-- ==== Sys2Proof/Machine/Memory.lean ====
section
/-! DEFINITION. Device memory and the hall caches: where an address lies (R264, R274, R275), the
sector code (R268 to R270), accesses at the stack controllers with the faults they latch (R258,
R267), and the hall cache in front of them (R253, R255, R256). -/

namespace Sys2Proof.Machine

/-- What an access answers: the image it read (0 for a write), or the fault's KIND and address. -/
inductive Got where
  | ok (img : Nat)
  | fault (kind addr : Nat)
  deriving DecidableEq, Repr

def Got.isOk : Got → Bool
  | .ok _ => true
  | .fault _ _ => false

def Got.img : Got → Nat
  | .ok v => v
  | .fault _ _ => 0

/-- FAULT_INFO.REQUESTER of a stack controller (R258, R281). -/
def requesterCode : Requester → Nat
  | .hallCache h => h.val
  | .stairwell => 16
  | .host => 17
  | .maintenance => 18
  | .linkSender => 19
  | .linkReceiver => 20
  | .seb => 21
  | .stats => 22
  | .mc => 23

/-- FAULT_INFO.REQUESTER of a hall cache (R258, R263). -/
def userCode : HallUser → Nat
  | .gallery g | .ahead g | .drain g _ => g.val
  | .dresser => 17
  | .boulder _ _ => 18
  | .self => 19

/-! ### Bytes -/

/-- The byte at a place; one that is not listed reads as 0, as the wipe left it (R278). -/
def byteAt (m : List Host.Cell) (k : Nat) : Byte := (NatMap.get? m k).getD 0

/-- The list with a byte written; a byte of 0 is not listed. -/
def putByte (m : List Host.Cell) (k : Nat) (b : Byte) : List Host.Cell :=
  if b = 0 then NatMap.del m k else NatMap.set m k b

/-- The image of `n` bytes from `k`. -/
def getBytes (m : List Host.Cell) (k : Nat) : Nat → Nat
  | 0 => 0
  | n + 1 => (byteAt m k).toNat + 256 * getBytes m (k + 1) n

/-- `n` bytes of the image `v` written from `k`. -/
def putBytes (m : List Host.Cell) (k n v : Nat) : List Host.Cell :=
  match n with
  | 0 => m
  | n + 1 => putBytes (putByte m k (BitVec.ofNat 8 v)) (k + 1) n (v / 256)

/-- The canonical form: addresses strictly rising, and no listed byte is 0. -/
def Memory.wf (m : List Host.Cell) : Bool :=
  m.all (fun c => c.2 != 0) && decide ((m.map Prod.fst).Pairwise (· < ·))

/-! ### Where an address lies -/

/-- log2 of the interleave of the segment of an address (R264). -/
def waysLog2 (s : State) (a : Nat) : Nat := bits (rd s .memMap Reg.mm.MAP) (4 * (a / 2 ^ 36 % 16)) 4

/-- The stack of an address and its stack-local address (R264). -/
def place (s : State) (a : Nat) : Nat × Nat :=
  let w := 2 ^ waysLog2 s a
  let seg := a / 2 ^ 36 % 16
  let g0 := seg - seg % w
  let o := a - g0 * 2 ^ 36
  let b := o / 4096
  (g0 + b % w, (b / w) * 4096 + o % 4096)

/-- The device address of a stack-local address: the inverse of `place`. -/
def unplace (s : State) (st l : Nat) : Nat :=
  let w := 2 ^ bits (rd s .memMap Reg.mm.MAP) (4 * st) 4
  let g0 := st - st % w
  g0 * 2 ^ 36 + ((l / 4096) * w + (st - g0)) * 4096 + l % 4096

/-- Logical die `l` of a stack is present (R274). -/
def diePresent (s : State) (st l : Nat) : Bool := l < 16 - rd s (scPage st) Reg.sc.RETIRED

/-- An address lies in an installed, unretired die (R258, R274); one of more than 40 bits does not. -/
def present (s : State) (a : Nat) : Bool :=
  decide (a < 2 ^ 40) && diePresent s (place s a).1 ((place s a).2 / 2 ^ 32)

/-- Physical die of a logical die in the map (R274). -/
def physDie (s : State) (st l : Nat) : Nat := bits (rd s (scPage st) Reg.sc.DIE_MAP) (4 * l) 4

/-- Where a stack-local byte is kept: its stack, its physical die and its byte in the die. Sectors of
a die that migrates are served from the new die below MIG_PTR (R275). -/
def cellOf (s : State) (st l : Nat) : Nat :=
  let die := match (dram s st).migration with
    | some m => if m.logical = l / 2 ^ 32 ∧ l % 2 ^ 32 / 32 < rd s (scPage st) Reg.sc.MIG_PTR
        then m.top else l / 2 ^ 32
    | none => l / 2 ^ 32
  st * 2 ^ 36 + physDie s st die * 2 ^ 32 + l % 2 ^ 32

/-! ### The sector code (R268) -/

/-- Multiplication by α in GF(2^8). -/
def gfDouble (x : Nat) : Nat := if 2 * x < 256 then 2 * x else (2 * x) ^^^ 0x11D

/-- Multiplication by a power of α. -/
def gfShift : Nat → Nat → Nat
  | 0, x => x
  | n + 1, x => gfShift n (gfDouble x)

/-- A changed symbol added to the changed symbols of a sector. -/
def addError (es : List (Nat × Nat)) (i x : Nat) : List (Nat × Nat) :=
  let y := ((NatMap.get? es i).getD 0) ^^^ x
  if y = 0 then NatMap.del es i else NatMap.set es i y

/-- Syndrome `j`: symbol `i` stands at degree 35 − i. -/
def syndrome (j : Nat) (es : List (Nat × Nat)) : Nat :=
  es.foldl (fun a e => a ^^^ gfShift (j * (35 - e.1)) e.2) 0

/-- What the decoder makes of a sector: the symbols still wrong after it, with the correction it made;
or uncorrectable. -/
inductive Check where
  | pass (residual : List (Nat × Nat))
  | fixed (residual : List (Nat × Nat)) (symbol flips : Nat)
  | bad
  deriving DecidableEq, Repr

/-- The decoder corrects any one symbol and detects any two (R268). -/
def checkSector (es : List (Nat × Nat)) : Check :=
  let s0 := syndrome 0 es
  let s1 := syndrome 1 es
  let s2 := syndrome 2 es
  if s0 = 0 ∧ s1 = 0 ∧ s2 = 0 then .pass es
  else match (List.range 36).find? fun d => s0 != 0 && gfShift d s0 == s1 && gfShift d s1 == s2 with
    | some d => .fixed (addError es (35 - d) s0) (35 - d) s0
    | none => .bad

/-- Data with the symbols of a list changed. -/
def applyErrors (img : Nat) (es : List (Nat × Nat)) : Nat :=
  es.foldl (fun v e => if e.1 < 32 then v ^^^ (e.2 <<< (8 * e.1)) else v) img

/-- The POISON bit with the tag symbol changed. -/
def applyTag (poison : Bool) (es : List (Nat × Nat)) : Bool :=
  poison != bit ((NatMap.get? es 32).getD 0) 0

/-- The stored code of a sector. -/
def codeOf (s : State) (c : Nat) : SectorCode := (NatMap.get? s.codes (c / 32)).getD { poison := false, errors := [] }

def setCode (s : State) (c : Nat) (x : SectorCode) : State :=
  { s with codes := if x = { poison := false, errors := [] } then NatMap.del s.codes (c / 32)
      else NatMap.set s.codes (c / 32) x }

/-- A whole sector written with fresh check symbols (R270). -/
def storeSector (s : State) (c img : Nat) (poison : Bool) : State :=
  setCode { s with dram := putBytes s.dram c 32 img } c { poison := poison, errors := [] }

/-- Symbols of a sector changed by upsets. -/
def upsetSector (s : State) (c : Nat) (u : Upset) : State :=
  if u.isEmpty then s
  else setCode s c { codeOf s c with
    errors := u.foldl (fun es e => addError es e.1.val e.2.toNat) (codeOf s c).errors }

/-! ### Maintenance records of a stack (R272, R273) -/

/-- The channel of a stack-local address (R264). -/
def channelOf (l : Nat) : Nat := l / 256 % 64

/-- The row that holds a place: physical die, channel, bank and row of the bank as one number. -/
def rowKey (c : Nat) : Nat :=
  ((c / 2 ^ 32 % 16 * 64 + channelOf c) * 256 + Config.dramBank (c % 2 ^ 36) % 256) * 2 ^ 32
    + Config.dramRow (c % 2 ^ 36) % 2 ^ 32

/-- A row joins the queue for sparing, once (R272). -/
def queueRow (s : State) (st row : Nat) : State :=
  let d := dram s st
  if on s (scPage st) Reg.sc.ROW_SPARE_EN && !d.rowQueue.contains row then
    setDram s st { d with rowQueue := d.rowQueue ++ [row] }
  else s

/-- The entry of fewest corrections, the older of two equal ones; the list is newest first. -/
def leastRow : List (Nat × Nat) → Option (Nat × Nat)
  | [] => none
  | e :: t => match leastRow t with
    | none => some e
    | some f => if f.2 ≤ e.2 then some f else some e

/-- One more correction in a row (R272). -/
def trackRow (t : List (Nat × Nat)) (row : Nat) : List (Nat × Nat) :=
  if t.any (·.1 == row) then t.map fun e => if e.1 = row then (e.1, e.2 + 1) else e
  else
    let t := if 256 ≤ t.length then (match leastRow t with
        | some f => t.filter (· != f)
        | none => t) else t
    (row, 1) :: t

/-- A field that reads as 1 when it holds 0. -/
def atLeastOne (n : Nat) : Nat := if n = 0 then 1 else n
.....
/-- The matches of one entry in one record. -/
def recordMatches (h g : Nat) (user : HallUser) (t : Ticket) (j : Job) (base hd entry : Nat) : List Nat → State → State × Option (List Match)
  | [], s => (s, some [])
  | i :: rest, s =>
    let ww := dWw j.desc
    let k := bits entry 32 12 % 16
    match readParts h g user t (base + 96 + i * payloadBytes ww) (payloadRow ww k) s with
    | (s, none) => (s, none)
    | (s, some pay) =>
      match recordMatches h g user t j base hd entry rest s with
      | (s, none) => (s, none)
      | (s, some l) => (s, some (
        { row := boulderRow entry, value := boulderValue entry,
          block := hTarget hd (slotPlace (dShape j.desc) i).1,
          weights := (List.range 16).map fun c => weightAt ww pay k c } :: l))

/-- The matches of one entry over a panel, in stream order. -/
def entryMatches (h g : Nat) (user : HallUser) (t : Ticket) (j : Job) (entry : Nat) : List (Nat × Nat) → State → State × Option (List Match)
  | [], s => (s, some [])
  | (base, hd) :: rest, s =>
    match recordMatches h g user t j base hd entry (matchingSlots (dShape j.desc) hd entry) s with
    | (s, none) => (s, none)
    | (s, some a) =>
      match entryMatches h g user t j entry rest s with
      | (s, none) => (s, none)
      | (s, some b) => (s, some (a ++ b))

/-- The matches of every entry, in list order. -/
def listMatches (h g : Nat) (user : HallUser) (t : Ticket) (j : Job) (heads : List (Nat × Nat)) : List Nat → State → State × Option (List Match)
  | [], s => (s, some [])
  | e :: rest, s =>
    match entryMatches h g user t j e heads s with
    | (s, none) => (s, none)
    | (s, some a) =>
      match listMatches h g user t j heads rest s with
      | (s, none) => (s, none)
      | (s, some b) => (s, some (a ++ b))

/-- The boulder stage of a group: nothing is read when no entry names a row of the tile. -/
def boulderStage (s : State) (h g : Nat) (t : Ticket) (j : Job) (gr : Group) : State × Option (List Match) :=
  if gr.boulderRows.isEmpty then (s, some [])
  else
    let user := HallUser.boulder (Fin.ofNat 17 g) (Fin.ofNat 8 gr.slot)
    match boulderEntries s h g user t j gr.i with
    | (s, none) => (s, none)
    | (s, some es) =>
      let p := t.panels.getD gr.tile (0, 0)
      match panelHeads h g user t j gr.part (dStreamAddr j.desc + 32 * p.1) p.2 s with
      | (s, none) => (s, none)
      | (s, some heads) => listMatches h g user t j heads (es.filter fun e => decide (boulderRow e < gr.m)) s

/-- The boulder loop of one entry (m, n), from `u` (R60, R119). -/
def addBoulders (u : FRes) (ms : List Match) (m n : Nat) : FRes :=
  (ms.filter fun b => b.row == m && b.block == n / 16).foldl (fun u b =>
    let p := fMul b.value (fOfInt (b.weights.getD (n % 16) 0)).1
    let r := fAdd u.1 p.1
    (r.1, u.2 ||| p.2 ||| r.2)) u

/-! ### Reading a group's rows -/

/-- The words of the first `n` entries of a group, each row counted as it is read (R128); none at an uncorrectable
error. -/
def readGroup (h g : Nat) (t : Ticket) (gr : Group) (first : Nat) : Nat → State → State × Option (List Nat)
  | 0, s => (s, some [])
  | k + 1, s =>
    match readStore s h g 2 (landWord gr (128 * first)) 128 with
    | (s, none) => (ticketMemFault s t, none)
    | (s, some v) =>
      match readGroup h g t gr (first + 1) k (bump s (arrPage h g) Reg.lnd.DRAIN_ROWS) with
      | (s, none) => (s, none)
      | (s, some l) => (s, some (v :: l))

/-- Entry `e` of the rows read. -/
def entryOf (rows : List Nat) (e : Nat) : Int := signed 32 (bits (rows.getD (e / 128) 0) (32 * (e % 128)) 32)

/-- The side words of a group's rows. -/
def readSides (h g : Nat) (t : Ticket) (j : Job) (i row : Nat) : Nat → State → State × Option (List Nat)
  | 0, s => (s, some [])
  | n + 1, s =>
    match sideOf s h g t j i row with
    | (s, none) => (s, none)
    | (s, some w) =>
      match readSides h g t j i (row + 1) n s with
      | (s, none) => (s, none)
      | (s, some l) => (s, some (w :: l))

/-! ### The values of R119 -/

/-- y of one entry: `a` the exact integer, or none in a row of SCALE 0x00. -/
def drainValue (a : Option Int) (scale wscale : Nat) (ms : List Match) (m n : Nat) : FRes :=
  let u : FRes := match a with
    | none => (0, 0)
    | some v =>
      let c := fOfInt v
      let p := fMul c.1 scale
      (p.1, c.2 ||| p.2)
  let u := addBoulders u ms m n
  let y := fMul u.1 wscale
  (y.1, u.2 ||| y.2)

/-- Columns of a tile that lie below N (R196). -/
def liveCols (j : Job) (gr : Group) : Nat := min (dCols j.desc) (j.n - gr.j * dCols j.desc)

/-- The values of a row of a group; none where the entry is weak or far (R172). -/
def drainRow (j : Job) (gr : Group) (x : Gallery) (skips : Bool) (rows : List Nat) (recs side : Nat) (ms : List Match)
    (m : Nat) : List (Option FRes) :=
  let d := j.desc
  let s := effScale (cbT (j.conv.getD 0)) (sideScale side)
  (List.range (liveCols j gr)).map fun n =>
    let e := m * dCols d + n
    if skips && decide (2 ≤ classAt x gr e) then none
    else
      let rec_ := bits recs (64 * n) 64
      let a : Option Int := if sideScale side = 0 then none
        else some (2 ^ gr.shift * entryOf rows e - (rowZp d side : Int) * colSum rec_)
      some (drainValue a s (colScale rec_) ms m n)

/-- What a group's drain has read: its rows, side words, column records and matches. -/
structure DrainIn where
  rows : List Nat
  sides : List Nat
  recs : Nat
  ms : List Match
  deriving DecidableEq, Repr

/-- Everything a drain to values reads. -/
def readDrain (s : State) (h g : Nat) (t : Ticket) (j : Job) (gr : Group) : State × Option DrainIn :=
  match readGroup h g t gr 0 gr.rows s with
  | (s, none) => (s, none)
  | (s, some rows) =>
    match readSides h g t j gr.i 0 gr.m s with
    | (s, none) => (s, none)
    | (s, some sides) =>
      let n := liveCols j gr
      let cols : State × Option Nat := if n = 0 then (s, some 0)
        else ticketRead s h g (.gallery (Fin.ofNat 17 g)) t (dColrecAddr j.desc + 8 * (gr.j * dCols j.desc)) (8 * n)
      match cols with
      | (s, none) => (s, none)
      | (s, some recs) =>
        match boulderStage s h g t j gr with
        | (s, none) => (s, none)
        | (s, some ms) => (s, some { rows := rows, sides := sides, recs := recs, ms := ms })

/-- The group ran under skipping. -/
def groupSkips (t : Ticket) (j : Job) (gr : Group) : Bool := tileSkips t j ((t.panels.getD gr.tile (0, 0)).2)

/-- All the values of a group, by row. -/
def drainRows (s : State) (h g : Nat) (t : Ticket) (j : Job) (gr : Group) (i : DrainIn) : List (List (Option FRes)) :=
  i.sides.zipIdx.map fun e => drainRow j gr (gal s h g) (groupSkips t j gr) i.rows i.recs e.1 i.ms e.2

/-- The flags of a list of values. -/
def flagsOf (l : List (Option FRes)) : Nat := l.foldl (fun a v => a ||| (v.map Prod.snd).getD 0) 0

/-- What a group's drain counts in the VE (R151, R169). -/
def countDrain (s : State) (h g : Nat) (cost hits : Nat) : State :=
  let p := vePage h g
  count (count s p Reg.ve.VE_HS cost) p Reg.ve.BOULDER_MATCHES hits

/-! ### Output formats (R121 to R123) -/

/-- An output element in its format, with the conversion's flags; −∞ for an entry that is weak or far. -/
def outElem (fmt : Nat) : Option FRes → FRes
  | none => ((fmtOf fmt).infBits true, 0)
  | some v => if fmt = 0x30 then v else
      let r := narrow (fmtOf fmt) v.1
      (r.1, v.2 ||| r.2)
.....
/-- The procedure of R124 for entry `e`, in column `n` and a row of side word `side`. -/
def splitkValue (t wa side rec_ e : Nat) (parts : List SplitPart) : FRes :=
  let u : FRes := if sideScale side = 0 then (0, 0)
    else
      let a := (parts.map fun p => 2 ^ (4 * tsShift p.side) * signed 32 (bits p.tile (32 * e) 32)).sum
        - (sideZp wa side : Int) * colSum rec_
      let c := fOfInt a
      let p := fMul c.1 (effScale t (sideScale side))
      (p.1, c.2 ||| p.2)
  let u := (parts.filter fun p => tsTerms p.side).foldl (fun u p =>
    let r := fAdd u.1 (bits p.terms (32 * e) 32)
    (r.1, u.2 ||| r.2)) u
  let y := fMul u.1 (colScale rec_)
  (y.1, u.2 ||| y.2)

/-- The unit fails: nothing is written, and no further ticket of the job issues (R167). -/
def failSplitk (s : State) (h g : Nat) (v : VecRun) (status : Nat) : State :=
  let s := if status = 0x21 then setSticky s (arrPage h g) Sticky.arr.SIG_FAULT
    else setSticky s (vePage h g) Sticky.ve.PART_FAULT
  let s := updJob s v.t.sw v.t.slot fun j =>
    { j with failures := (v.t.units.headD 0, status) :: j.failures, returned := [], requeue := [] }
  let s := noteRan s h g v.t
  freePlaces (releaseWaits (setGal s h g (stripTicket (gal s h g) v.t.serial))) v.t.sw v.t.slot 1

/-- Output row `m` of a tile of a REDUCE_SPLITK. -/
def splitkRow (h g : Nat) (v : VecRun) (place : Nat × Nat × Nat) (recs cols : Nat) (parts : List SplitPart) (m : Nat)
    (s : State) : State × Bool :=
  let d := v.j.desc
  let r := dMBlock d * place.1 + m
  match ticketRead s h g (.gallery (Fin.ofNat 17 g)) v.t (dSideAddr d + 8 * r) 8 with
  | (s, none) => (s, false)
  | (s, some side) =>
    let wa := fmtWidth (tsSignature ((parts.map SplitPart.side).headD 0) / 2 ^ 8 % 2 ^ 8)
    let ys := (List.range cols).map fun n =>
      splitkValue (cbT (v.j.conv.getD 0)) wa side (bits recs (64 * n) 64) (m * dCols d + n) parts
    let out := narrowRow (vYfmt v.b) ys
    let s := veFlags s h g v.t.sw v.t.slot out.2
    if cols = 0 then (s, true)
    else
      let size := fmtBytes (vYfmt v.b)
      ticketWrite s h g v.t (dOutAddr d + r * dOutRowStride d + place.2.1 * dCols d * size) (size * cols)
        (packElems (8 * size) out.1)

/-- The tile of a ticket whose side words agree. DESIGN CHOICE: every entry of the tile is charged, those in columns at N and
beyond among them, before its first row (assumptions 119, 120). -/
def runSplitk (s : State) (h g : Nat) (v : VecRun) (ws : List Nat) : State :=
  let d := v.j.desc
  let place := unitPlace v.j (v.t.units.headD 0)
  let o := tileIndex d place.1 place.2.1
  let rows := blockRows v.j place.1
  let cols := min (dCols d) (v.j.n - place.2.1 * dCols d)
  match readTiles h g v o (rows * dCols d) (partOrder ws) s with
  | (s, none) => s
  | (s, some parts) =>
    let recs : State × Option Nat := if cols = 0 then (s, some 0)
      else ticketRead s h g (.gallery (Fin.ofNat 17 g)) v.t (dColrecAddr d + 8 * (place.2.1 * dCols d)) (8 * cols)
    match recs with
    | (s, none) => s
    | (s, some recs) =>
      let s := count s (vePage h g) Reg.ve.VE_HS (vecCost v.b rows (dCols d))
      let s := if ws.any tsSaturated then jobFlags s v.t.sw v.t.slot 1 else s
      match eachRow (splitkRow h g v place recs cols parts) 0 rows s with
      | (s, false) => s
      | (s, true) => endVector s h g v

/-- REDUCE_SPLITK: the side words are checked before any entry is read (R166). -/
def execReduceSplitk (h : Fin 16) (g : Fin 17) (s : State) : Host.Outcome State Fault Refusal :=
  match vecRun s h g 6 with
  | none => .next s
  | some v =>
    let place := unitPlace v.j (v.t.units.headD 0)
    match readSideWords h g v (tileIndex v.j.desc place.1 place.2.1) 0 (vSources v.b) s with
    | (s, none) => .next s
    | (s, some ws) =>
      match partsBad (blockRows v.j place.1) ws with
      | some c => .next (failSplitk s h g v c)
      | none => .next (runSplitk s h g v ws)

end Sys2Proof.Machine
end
.....
Would you copy every line of the entries in which "unitPlace" appears?

  let place := unitPlace v.j (v.t.units.headD 0)
    let place := unitPlace v.j (v.t.units.headD 0)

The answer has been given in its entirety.